● Directions for this task
Please restate, word for word, the lines below that begin at the one with "(s.bumpId).dies = s.dies := rfl" and end at the one with "(s.bumpId).registrants = s.registrants := rfl". Leave out all other lines.

Segment Start: Materials provided

/-! ### `State.updRing` -/

@[simp] theorem State.updRing_turns (s : State) (fn n : Nat) (f : Ring → Ring) : (s.updRing fn n f).turns = s.turns := rfl
@[simp] theorem State.updRing_cur (s : State) (fn n : Nat) (f : Ring → Ring) : (s.updRing fn n f).cur = s.cur := rfl
@[simp] theorem State.updRing_freeCnt (s : State) (fn n : Nat) (f : Ring → Ring) : (s.updRing fn n f).freeCnt = s.freeCnt := rfl
@[simp] theorem State.updRing_nextId (s : State) (fn n : Nat) (f : Ring → Ring) : (s.updRing fn n f).nextId = s.nextId := rfl
@[simp] theorem State.updRing_rc (s : State) (fn n : Nat) (f : Ring → Ring) : (s.updRing fn n f).rc = s.rc := rfl
@[simp] theorem State.updRing_ac (s : State) (fn n : Nat) (f : Ring → Ring) : (s.updRing fn n f).ac = s.ac := rfl
@[simp] theorem State.updRing_phase (s : State) (fn n : Nat) (f : Ring → Ring) : (s.updRing fn n f).phase = s.phase := rfl
@[simp] theorem State.updRing_acCores (s : State) (fn n : Nat) (f : Ring → Ring) : (s.updRing fn n f).acCores = s.acCores := rfl
@[simp] theorem State.updRing_acMem (s : State) (fn n : Nat) (f : Ring → Ring) : (s.updRing fn n f).acMem = s.acMem := rfl
@[simp] theorem State.updRing_mem (s : State) (fn n : Nat) (f : Ring → Ring) : (s.updRing fn n f).mem = s.mem := rfl
@[simp] theorem State.updRing_poison (s : State) (fn n : Nat) (f : Ring → Ring) : (s.updRing fn n f).poison = s.poison := rfl
@[simp] theorem State.updRing_struck (s : State) (fn n : Nat) (f : Ring → Ring) : (s.updRing fn n f).struck = s.struck := rfl
@[simp] theorem State.updRing_keyed (s : State) (fn n : Nat) (f : Ring → Ring) : (s.updRing fn n f).keyed = s.keyed := rfl
@[simp] theorem State.updRing_cores (s : State) (fn n : Nat) (f : Ring → Ring) : (s.updRing fn n f).cores = s.cores := rfl
@[simp] theorem State.updRing_dies (s : State) (fn n : Nat) (f : Ring → Ring) : (s.updRing fn n f).dies = s.dies := rfl
@[simp] theorem State.updRing_units (s : State) (fn n : Nat) (f : Ring → Ring) : (s.updRing fn n f).units = s.units := rfl
@[simp] theorem State.updRing_cfg (s : State) (fn n : Nat) (f : Ring → Ring) : (s.updRing fn n f).cfg = s.cfg := rfl
@[simp] theorem State.updRing_transit (s : State) (fn n : Nat) (f : Ring → Ring) : (s.updRing fn n f).transit = s.transit := rfl
@[simp] theorem State.updRing_deferred (s : State) (fn n : Nat) (f : Ring → Ring) : (s.updRing fn n f).deferred = s.deferred := rfl
@[simp] theorem State.updRing_waiters (s : State) (fn n : Nat) (f : Ring → Ring) : (s.updRing fn n f).waiters = s.waiters := rfl
@[simp] theorem State.updRing_granted (s : State) (fn n : Nat) (f : Ring → Ring) : (s.updRing fn n f).granted = s.granted := rfl
@[simp] theorem State.updRing_debits (s : State) (fn n : Nat) (f : Ring → Ring) : (s.updRing fn n f).debits = s.debits := rfl
@[simp] theorem State.updRing_remote (s : State) (fn n : Nat) (f : Ring → Ring) : (s.updRing fn n f).remote = s.remote := rfl
@[simp] theorem State.updRing_slotWrites (s : State) (fn n : Nat) (f : Ring → Ring) : (s.updRing fn n f).slotWrites = s.slotWrites := rfl
@[simp] theorem State.updRing_slotOps (s : State) (fn n : Nat) (f : Ring → Ring) : (s.updRing fn n f).slotOps = s.slotOps := rfl
@[simp] theorem State.updRing_marks (s : State) (fn n : Nat) (f : Ring → Ring) : (s.updRing fn n f).marks = s.marks := rfl
@[simp] theorem State.updRing_mqNotices (s : State) (fn n : Nat) (f : Ring → Ring) : (s.updRing fn n f).mqNotices = s.mqNotices := rfl
@[simp] theorem State.updRing_mqListed (s : State) (fn n : Nat) (f : Ring → Ring) : (s.updRing fn n f).mqListed = s.mqListed := rfl
@[simp] theorem State.updRing_accEntries (s : State) (fn n : Nat) (f : Ring → Ring) : (s.updRing fn n f).accEntries = s.accEntries := rfl
@[simp] theorem State.updRing_invals (s : State) (fn n : Nat) (f : Ring → Ring) : (s.updRing fn n f).invals = s.invals := rfl
@[simp] theorem State.updRing_winSlots (s : State) (fn n : Nat) (f : Ring → Ring) : (s.updRing fn n f).winSlots = s.winSlots := rfl
@[simp] theorem State.updRing_registrants (s : State) (fn n : Nat) (f : Ring → Ring) : (s.updRing fn n f).registrants = s.registrants := rfl
@[simp] theorem State.updRing_early (s : State) (fn n : Nat) (f : Ring → Ring) : (s.updRing fn n f).early = s.early := rfl
@[simp] theorem State.updRing_flits (s : State) (fn n : Nat) (f : Ring → Ring) : (s.updRing fn n f).flits = s.flits := rfl

/-! ### `State.bumpId` -/

@[simp] theorem State.bumpId_turns (s : State) : (s.bumpId).turns = s.turns := rfl
@[simp] theorem State.bumpId_cur (s : State) : (s.bumpId).cur = s.cur := rfl
@[simp] theorem State.bumpId_freeCnt (s : State) : (s.bumpId).freeCnt = s.freeCnt := rfl
@[simp] theorem State.bumpId_rc (s : State) : (s.bumpId).rc = s.rc := rfl
@[simp] theorem State.bumpId_ac (s : State) : (s.bumpId).ac = s.ac := rfl
@[simp] theorem State.bumpId_phase (s : State) : (s.bumpId).phase = s.phase := rfl
@[simp] theorem State.bumpId_acCores (s : State) : (s.bumpId).acCores = s.acCores := rfl
@[simp] theorem State.bumpId_acMem (s : State) : (s.bumpId).acMem = s.acMem := rfl
@[simp] theorem State.bumpId_mem (s : State) : (s.bumpId).mem = s.mem := rfl
@[simp] theorem State.bumpId_poison (s : State) : (s.bumpId).poison = s.poison := rfl
@[simp] theorem State.bumpId_struck (s : State) : (s.bumpId).struck = s.struck := rfl
@[simp] theorem State.bumpId_keyed (s : State) : (s.bumpId).keyed = s.keyed := rfl
@[simp] theorem State.bumpId_cores (s : State) : (s.bumpId).cores = s.cores := rfl
@[simp] theorem State.bumpId_dies (s : State) : (s.bumpId).dies = s.dies := rfl
@[simp] theorem State.bumpId_units (s : State) : (s.bumpId).units = s.units := rfl
@[simp] theorem State.bumpId_hub (s : State) : (s.bumpId).hub = s.hub := rfl
@[simp] theorem State.bumpId_cfg (s : State) : (s.bumpId).cfg = s.cfg := rfl
@[simp] theorem State.bumpId_transit (s : State) : (s.bumpId).transit = s.transit := rfl
@[simp] theorem State.bumpId_deferred (s : State) : (s.bumpId).deferred = s.deferred := rfl
@[simp] theorem State.bumpId_waiters (s : State) : (s.bumpId).waiters = s.waiters := rfl
@[simp] theorem State.bumpId_granted (s : State) : (s.bumpId).granted = s.granted := rfl
@[simp] theorem State.bumpId_debits (s : State) : (s.bumpId).debits = s.debits := rfl
@[simp] theorem State.bumpId_remote (s : State) : (s.bumpId).remote = s.remote := rfl
@[simp] theorem State.bumpId_slotWrites (s : State) : (s.bumpId).slotWrites = s.slotWrites := rfl
@[simp] theorem State.bumpId_slotOps (s : State) : (s.bumpId).slotOps = s.slotOps := rfl
@[simp] theorem State.bumpId_marks (s : State) : (s.bumpId).marks = s.marks := rfl
@[simp] theorem State.bumpId_mqNotices (s : State) : (s.bumpId).mqNotices = s.mqNotices := rfl
@[simp] theorem State.bumpId_mqListed (s : State) : (s.bumpId).mqListed = s.mqListed := rfl
@[simp] theorem State.bumpId_accEntries (s : State) : (s.bumpId).accEntries = s.accEntries := rfl
@[simp] theorem State.bumpId_invals (s : State) : (s.bumpId).invals = s.invals := rfl
@[simp] theorem State.bumpId_winSlots (s : State) : (s.bumpId).winSlots = s.winSlots := rfl
@[simp] theorem State.bumpId_registrants (s : State) : (s.bumpId).registrants = s.registrants := rfl
@[simp] theorem State.bumpId_early (s : State) : (s.bumpId).early = s.early := rfl
@[simp] theorem State.bumpId_flits (s : State) : (s.bumpId).flits = s.flits := rfl

/-! ### `State.clean` -/

@[simp] theorem State.clean_turns (s : State) (hit : Nat → Bool) : (s.clean hit).turns = s.turns := rfl
@[simp] theorem State.clean_cur (s : State) (hit : Nat → Bool) : (s.clean hit).cur = s.cur := rfl
@[simp] theorem State.clean_freeCnt (s : State) (hit : Nat → Bool) : (s.clean hit).freeCnt = s.freeCnt := rfl
@[simp] theorem State.clean_nextId (s : State) (hit : Nat → Bool) : (s.clean hit).nextId = s.nextId := rfl
@[simp] theorem State.clean_rc (s : State) (hit : Nat → Bool) : (s.clean hit).rc = s.rc := rfl
@[simp] theorem State.clean_ac (s : State) (hit : Nat → Bool) : (s.clean hit).ac = s.ac := rfl
@[simp] theorem State.clean_phase (s : State) (hit : Nat → Bool) : (s.clean hit).phase = s.phase := rfl
@[simp] theorem State.clean_acCores (s : State) (hit : Nat → Bool) : (s.clean hit).acCores = s.acCores := rfl
@[simp] theorem State.clean_acMem (s : State) (hit : Nat → Bool) : (s.clean hit).acMem = s.acMem := rfl
@[simp] theorem State.clean_mem (s : State) (hit : Nat → Bool) : (s.clean hit).mem = s.mem := rfl
@[simp] theorem State.clean_dies (s : State) (hit : Nat → Bool) : (s.clean hit).dies = s.dies := rfl
@[simp] theorem State.clean_units (s : State) (hit : Nat → Bool) : (s.clean hit).units = s.units := rfl
@[simp] theorem State.clean_hub (s : State) (hit : Nat → Bool) : (s.clean hit).hub = s.hub := rfl
@[simp] theorem State.clean_cfg (s : State) (hit : Nat → Bool) : (s.clean hit).cfg = s.cfg := rfl
@[simp] theorem State.clean_transit (s : State) (hit : Nat → Bool) : (s.clean hit).transit = s.transit := rfl
@[simp] theorem State.clean_deferred (s : State) (hit : Nat → Bool) : (s.clean hit).deferred = s.deferred := rfl
@[simp] theorem State.clean_waiters (s : State) (hit : Nat → Bool) : (s.clean hit).waiters = s.waiters := rfl
@[simp] theorem State.clean_granted (s : State) (hit : Nat → Bool) : (s.clean hit).granted = s.granted := rfl
@[simp] theorem State.clean_debits (s : State) (hit : Nat → Bool) : (s.clean hit).debits = s.debits := rfl
@[simp] theorem State.clean_remote (s : State) (hit : Nat → Bool) : (s.clean hit).remote = s.remote := rfl
@[simp] theorem State.clean_slotWrites (s : State) (hit : Nat → Bool) : (s.clean hit).slotWrites = s.slotWrites := rfl
@[simp] theorem State.clean_slotOps (s : State) (hit : Nat → Bool) : (s.clean hit).slotOps = s.slotOps := rfl
@[simp] theorem State.clean_marks (s : State) (hit : Nat → Bool) : (s.clean hit).marks = s.marks := rfl
@[simp] theorem State.clean_mqNotices (s : State) (hit : Nat → Bool) : (s.clean hit).mqNotices = s.mqNotices := rfl
@[simp] theorem State.clean_mqListed (s : State) (hit : Nat → Bool) : (s.clean hit).mqListed = s.mqListed := rfl
@[simp] theorem State.clean_accEntries (s : State) (hit : Nat → Bool) : (s.clean hit).accEntries = s.accEntries := rfl
@[simp] theorem State.clean_invals (s : State) (hit : Nat → Bool) : (s.clean hit).invals = s.invals := rfl
@[simp] theorem State.clean_winSlots (s : State) (hit : Nat → Bool) : (s.clean hit).winSlots = s.winSlots := rfl
@[simp] theorem State.clean_registrants (s : State) (hit : Nat → Bool) : (s.clean hit).registrants = s.registrants := rfl
@[simp] theorem State.clean_early (s : State) (hit : Nat → Bool) : (s.clean hit).early = s.early := rfl
@[simp] theorem State.clean_flits (s : State) (hit : Nat → Bool) : (s.clean hit).flits = s.flits := rfl
@[simp] theorem State.clean_cores (s : State) (hit : Nat → Bool) : (s.clean hit).cores = s.cores := rfl

end Sys2Proof.Machine
end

Segment End: Materials provided

● Written response
@[simp] theorem State.bumpId_dies (s : State) : (s.bumpId).dies = s.dies := rfl
@[simp] theorem State.bumpId_units (s : State) : (s.bumpId).units = s.units := rfl
@[simp] theorem State.bumpId_hub (s : State) : (s.bumpId).hub = s.hub := rfl
@[simp] theorem State.bumpId_cfg (s : State) : (s.bumpId).cfg = s.cfg := rfl
@[simp] theorem State.bumpId_transit (s : State) : (s.bumpId).transit = s.transit := rfl
@[simp] theorem State.bumpId_deferred (s : State) : (s.bumpId).deferred = s.deferred := rfl
@[simp] theorem State.bumpId_waiters (s : State) : (s.bumpId).waiters = s.waiters := rfl
@[simp] theorem State.bumpId_granted (s : State) : (s.bumpId).granted = s.granted := rfl
@[simp] theorem State.bumpId_debits (s : State) : (s.bumpId).debits = s.debits := rfl
@[simp] theorem State.bumpId_remote (s : State) : (s.bumpId).remote = s.remote := rfl
@[simp] theorem State.bumpId_slotWrites (s : State) : (s.bumpId).slotWrites = s.slotWrites := rfl
@[simp] theorem State.bumpId_slotOps (s : State) : (s.bumpId).slotOps = s.slotOps := rfl
@[simp] theorem State.bumpId_marks (s : State) : (s.bumpId).marks = s.marks := rfl
@[simp] theorem State.bumpId_mqNotices (s : State) : (s.bumpId).mqNotices = s.mqNotices := rfl
@[simp] theorem State.bumpId_mqListed (s : State) : (s.bumpId).mqListed = s.mqListed := rfl
@[simp] theorem State.bumpId_accEntries (s : State) : (s.bumpId).accEntries = s.accEntries := rfl
@[simp] theorem State.bumpId_invals (s : State) : (s.bumpId).invals = s.invals := rfl
@[simp] theorem State.bumpId_winSlots (s : State) : (s.bumpId).winSlots = s.winSlots := rfl
@[simp] theorem State.bumpId_registrants (s : State) : (s.bumpId).registrants = s.registrants := rfl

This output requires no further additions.